Stored data entries

+ + + + + + +

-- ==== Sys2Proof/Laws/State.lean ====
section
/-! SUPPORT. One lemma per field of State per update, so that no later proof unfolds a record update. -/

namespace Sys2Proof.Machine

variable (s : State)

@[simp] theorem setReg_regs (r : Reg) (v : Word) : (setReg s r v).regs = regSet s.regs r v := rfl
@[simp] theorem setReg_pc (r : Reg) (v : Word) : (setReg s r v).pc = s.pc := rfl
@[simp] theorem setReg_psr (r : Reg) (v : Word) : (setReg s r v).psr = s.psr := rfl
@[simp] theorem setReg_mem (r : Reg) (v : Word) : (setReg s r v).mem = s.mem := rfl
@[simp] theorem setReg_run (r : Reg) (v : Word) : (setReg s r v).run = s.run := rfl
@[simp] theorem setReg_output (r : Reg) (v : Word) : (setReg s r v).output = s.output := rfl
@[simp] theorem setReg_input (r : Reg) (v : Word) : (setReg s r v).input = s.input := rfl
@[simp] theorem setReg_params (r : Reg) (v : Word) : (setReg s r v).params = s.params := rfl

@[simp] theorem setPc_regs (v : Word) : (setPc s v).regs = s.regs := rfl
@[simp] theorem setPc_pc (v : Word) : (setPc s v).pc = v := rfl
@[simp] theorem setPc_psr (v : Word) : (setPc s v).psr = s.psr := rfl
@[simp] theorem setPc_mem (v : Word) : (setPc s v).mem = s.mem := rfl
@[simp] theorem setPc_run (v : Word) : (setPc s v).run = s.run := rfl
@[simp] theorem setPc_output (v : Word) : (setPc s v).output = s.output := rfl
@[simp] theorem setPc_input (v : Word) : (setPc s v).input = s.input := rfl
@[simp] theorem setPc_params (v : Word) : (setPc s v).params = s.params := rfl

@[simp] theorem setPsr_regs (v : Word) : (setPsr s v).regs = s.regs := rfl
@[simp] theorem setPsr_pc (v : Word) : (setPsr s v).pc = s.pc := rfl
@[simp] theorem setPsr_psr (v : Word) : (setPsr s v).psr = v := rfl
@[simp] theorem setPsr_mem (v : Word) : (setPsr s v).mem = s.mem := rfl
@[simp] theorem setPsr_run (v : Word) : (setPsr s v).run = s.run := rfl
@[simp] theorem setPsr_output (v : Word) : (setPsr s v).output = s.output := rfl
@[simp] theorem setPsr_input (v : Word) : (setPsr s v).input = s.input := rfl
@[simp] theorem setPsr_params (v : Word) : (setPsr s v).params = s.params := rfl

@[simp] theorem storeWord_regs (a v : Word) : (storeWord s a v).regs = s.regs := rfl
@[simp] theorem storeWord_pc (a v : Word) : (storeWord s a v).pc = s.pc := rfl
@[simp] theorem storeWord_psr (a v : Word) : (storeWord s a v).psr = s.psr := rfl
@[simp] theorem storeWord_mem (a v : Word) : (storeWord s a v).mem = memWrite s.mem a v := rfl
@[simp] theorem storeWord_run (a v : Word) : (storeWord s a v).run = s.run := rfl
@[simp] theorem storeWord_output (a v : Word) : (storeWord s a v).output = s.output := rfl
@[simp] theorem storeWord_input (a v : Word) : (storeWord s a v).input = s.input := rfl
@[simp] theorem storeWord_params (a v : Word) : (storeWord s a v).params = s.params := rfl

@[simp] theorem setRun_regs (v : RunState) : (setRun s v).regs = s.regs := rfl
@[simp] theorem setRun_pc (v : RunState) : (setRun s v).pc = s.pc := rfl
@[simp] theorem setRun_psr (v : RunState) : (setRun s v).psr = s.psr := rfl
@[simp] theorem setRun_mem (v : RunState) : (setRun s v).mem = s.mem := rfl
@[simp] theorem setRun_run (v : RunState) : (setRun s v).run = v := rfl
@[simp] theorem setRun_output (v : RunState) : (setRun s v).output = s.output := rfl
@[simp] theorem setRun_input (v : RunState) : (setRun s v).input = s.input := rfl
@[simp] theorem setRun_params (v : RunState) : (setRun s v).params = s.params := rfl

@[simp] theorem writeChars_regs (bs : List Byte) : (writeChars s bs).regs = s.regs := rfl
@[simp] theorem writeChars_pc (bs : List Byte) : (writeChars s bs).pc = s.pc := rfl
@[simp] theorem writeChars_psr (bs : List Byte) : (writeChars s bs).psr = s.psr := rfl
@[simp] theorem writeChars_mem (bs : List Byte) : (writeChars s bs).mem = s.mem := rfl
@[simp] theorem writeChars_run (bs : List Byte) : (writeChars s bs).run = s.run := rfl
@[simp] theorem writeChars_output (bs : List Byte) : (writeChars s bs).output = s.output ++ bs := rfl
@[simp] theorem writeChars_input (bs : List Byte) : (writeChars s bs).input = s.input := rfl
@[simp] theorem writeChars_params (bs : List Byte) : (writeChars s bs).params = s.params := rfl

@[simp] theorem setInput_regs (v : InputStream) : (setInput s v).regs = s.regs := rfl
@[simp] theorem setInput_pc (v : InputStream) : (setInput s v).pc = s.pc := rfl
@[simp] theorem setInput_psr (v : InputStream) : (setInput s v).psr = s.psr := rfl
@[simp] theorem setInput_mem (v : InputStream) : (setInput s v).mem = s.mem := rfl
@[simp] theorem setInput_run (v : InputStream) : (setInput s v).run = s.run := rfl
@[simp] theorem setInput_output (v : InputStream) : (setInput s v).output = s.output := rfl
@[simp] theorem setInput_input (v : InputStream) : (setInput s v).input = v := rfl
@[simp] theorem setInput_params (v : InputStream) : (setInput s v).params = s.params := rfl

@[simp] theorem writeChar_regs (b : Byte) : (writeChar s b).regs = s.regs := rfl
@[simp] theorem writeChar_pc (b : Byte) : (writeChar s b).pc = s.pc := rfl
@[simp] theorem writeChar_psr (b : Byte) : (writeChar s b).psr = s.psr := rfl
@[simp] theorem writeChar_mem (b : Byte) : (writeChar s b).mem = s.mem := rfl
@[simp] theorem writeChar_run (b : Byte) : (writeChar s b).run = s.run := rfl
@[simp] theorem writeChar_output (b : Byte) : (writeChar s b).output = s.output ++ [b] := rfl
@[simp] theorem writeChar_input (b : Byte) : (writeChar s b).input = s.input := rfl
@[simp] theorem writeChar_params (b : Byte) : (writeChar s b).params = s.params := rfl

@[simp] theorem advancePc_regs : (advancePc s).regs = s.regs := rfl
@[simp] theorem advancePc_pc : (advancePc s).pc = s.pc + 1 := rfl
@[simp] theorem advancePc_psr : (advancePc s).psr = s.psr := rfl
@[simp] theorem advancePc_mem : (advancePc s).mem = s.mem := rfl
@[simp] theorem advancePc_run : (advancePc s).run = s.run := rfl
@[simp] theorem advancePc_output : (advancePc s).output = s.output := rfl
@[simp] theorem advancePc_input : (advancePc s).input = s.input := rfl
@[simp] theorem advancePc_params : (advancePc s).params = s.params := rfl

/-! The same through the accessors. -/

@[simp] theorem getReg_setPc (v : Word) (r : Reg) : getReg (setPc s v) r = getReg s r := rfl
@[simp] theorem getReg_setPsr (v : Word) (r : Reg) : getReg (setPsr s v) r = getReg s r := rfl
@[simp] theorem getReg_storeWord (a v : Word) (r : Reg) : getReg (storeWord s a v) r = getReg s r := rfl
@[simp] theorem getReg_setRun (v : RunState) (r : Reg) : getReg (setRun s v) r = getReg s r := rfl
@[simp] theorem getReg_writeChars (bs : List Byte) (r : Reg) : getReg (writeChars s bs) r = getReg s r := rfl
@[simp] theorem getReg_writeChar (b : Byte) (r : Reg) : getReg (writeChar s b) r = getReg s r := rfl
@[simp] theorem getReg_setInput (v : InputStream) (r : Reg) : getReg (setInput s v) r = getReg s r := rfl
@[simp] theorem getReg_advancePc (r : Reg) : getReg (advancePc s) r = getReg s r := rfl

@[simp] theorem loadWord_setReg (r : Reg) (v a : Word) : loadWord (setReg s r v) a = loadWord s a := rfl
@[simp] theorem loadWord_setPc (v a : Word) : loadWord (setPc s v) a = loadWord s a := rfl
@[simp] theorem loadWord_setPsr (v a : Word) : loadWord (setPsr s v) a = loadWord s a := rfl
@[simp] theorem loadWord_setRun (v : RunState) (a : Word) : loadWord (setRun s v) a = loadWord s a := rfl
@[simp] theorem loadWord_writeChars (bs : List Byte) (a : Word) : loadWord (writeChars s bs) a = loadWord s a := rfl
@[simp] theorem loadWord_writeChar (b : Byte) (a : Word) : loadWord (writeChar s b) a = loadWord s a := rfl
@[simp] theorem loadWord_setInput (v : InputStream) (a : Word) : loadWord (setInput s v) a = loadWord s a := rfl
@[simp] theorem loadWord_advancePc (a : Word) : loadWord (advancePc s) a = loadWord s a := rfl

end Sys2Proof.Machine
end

+ + + + + + +

The answer is each line from the entries above in which the word "Machine" occurs.

▶ _EXPECTED ANSWER_:
namespace Sys2Proof.Machine
end Sys2Proof.Machine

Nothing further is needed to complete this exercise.